Rosenworcel Proposes New Rules to Address Growing Risk of Space Debris

The FCC wants to tackle space junk. But you can’t just put a satellite whose job is completed in a recycle bin.

Chairwoman Jessica Rosenworcel circulated for a vote among her colleagues new rules that would require satellite operators in low-Earth orbit to dispose of their satellites within five years of completing their missions. If adopted by the full Commission at its September monthly meeting, the new rules would shorten the existing 25-year guideline for deorbiting satellites after they stop functioning.

“Since 1957 humanity has put thousands of satellites into the sky, often with the understanding that they were cheaper to abandon than take out of orbit,” she said. “These satellites can stay in orbit for decades, careening around our increasingly crowded skies as space junk and raising the risk of collisions that can ruin satellites we count on.”  

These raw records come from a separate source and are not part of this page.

-- ==== Sys2Proof/Machine/Dike.lean ====
section
/-! DEFINITION. The dike processor (chapter 11): its phases, the Porius instructions, the warden, on-line change and
forces.

An instruction command carries bits [23:0] of its word; OP is the command itself.  It acts while the program phase runs
and takes the processor's own program counter. -/

namespace Sys2Proof.Machine

open Reg

namespace Dev

/-! ### Operands (R367) -/

/-- Bits of an instruction word (R368). -/
def pArea (w : BitVec 24) : Nat := w.toNat / 2 ^ 20
def pSub (w : BitVec 24) : Nat := w.toNat / 2 ^ 16 % 16
def pOpnd (w : BitVec 24) : Nat := w.toNat % 2 ^ 16

/-- Sizes of the areas (R367). -/
def areaSize (a : Nat) : Nat :=
  match a with
  | 0 => 2048 | 1 => 1024 | 2 => 8192 | 3 => 2048 | 4 => 128 | 5 => 64 | 6 => 64 | 7 => 32 | 8 => 2048 | _ => 0

/-- The terp island's microsecond count as the timers see it (R372); it stands still while the processor is stopped
(R378). -/
def micros (d : Dev) : Nat := (if d.wstop then d.dike.heldAt else d.up) / 1000

/-- A force on an address of an area. -/
def forceAt (d : Dev) (area addr : Nat) : Option Nat :=
  (d.dike.forces.find? fun f => f.area = area ∧ f.addr = addr).map (·.val)

/-- What LW reads of a timer (R372) and of a counter (R373). -/
def timerElapsed (d : Dev) (k : Nat) : Nat :=
  let t := d.timer k
  if t.run then min ((d.micros - t.start) / t.base) t.pt else if t.q then t.pt else 0

/-- The addressed bit (R367, R373). -/
def readBit (d : Dev) (a k : Nat) : Bool :=
  match a with
  | 0 => (d.iw (k / 32)).testBit (k % 32)
  | 1 => (d.qw (k / 32)).testBit (k % 32)
  | 2 => Table.get false d.dike.marks k
  | 4 => (d.timer k).q
  | _ => decide ((d.counter k).preset ≤ (d.counter k).value)

/-- The addressed word. -/
def readWord (d : Dev) (a k : Nat) : Nat :=
  match a with
  | 6 => d.iw k
  | 7 => d.qw k
  | 8 => Table.get 0 d.dike.words k
  | 4 => d.timerElapsed k
  | _ => (d.counter k).value

def withBit (w i : Nat) (b : Bool) : Nat :=
  if w.testBit i = b then w else if b then w + 2 ^ i else w - 2 ^ i

/-- A store to a Q bit or a marker; a forced marker keeps its value (R387). -/
def writeBit (a k : Nat) (b : Bool) (d : Dev) : Dev :=
  if a = 1 then
    d.onDike fun x => { x with qw := Table.put 0 x.qw (k / 32) (withBit (Table.get 0 x.qw (k / 32)) (k % 32) b) }
  else if d.forceAt 2 k ≠ none then d
  else d.onDike fun x => { x with marks := Table.put false x.marks k b }

/-- A store to a word, or to the preset of a timer or counter; a forced word keeps its value (R369, R387). -/
def writeWord (a k v : Nat) (d : Dev) : Dev :=
  match a with
  | 7 => d.onDike fun x => { x with qw := Table.put 0 x.qw k v }
  | 8 => if d.forceAt 8 k ≠ none then d else d.onDike fun x => { x with words := Table.put 0 x.words k v }
  | 4 => d.onDike fun x => { x with timers := Table.put {} x.timers k { d.timer k with pt := v % 65536 } }
  | _ => d.onDike fun x => { x with counts := Table.put {} x.counts k { d.counter k with preset := v % 65536 } }

/-! ### Issuing an instruction -/

/-- The instruction's cycles are spent and the program counter moves on; reaching PLEN stops the processor (R375). -/
def dikeAdvance (cycles next : Nat) (d : Dev) : Dev :=
  let pc := d.dike.pc
  let d := d.onDike fun k => { k with cycles := k.cycles + cycles, pc := next }
  if d.bank.plen ≤ next then dikeStop 5 pc d else d

/-- The stop that an instruction's area, SUB and operand call for (R369, R374, R375). -/
def dikeBad (areas : List Nat) (w : BitVec 24) : Option Nat :=
  if pSub w ≠ 0 then some 3
  else if areas = [] then (if pArea w ≠ 0 then some 3 else none)
  else if !areas.contains (pArea w) then some 3
  else if areaSize (pArea w) ≤ pOpnd w then some 4
  else none

/-- An instruction with permitted areas, cycles and an effect on the accumulators and the memory. -/
def dikeOp (areas : List Nat) (cycles : Nat) (w : BitVec 24) (f : Dev → Dev) (d : Dev) : Dev :=
  if !d.dike.running then d else
  match dikeBad areas w with
  | some cause => dikeStop cause d.dike.pc d
  | none => dikeAdvance cycles (d.dike.pc + 1) (f d)

def setA (b : Bool) (d : Dev) : Dev := d.onDike fun k => { k with a := b }
def setX (v : Word) (d : Dev) : Dev := d.onDike fun k => { k with x := v }
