/-- The host clears a latched lamp failure; the lamp is proven afresh the next time it is commanded, and is unproven until
then (R415). -/
def execLampFailedClear (k : Fin 16) (s : State) := s.next fun d =>
  if d.flag (FLD_OUT_FAILED k.val) then
    let d := setOutFault k.val (if d.groupOff k.val then 6 else 0) (d.clr (FLD_OUT_FAILED k.val))
    let d := d.onFout k.val fun x => { x with litRun := 0, dimRun := 0, lowRun := 0, highRun := 0, await := true }
    (d.refreshLamp k.val).refresh51
  else d

/-- Every masked input has held for DWELL (R426). -/
def execIsoOkDwell (s : State) := s.next fun d =>
  if d.isolationSeen && !d.berm.terpSilent then d.set CAB_STATUS_ISO_OK else d

def execGrpaRearm (path : Path) (s : State) := s.next (keyedAct path 0xA0014 (rearmGroup 0 0 FLD_STATUS_GRPA_OFF))

def execGrpbRearm (path : Path) (s : State) := s.next (keyedAct path 0xA0014 (rearmGroup 8 1 FLD_STATUS_GRPB_OFF))

/-- A rail sample: 0 LPL, 1 LPA, 2 LPB; the value in 0.05 V (R417). -/
def execSupplySample (rail : Fin 3) (v : BitVec 10) (s : State) := s.nextAlways fun d =>
  if d.berm.powered then supplySample rail.val v.toNat d else d

/-- A monitored rail has read below 15.0 V in 22 samples in succession (R417). -/
def execSupplyDropout (s : State) := s.nextAlways fun d =>
  if d.berm.powered && d.supply != 3 && ([0, 1, 2].filter d.bermMonitored).any (fun r => decide (22 ≤ d.railUnder r)) then
    dropout true d
  else d

/-- RELEASE_OK (R420): every monitored rail has read 19.2 V or more in every sample for 100 ms. -/
def execReleaseOkCount (s : State) := s.nextAlways fun d =>
  if d.berm.powered && ([0, 1, 2].filter d.bermMonitored).all (fun r => decide (2000 ≤ d.railGood r)) then
    d.set FLD_STATUS_RELEASE_OK
  else d

/-- The berm resets with every output off (R417). -/
def execBermReset (s : State) := s.nextAlways fun d =>
  let d := each (List.range 16) (fun k d => d.onFout k fun x =>
    { latched := x.latched, okSince := none }) d
  (d.onBerm fun b => { b with powered := false, ins := [], toTerp := none, bermSeq := none, pulse := none,
                              under := [], good := [], dropHeld := true }).clr FLD_STATUS_BERM_OK

/-- The berm starts with DROPLATCH set and supply state DROPOUT (R417, R419). -/
def execBermStart (s : State) := s.nextAlways fun d =>
  if d.berm.powered then d else
  let d := d.onBerm fun b => { b with powered := true, selfOk := true, silent := false, goodRun := 0, sag := true,
                                      ovf := false }
  (dropout false d).set FLD_STATUS_BERM_OK

end Sys2Proof.Machine
end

There’s no reason to wait 25 years before removing non-functioning satellites from orbit, Rosenworcel said. “Our space economy is moving fast. For it to continue to grow, we need to do more to clean up after ourselves so space innovation can continue to expand.”

The proposal would require satellites ending their mission in or passing through the low-Earth orbit region below roughly 1,240 miles altitude to deorbit as soon as practicable but no later than five years after its mission is completed. The mission length of any satellite is determined through its application process with the FCC’s International Bureau. The proposal notes the Commission will continue to assess whether a shorter post-mission disposal requirement, such as one year, is appropriate for large satellite constellations. 

The Commission recently began a proceeding to promote the development of in-space servicing, assembly, and manufacturing capabilities in the United States, Inside Towers reported. As part of this effort, the FCC also is updating its regulatory frameworks and adding more engineers and policy experts to speed up its commercial satellite licensing processes.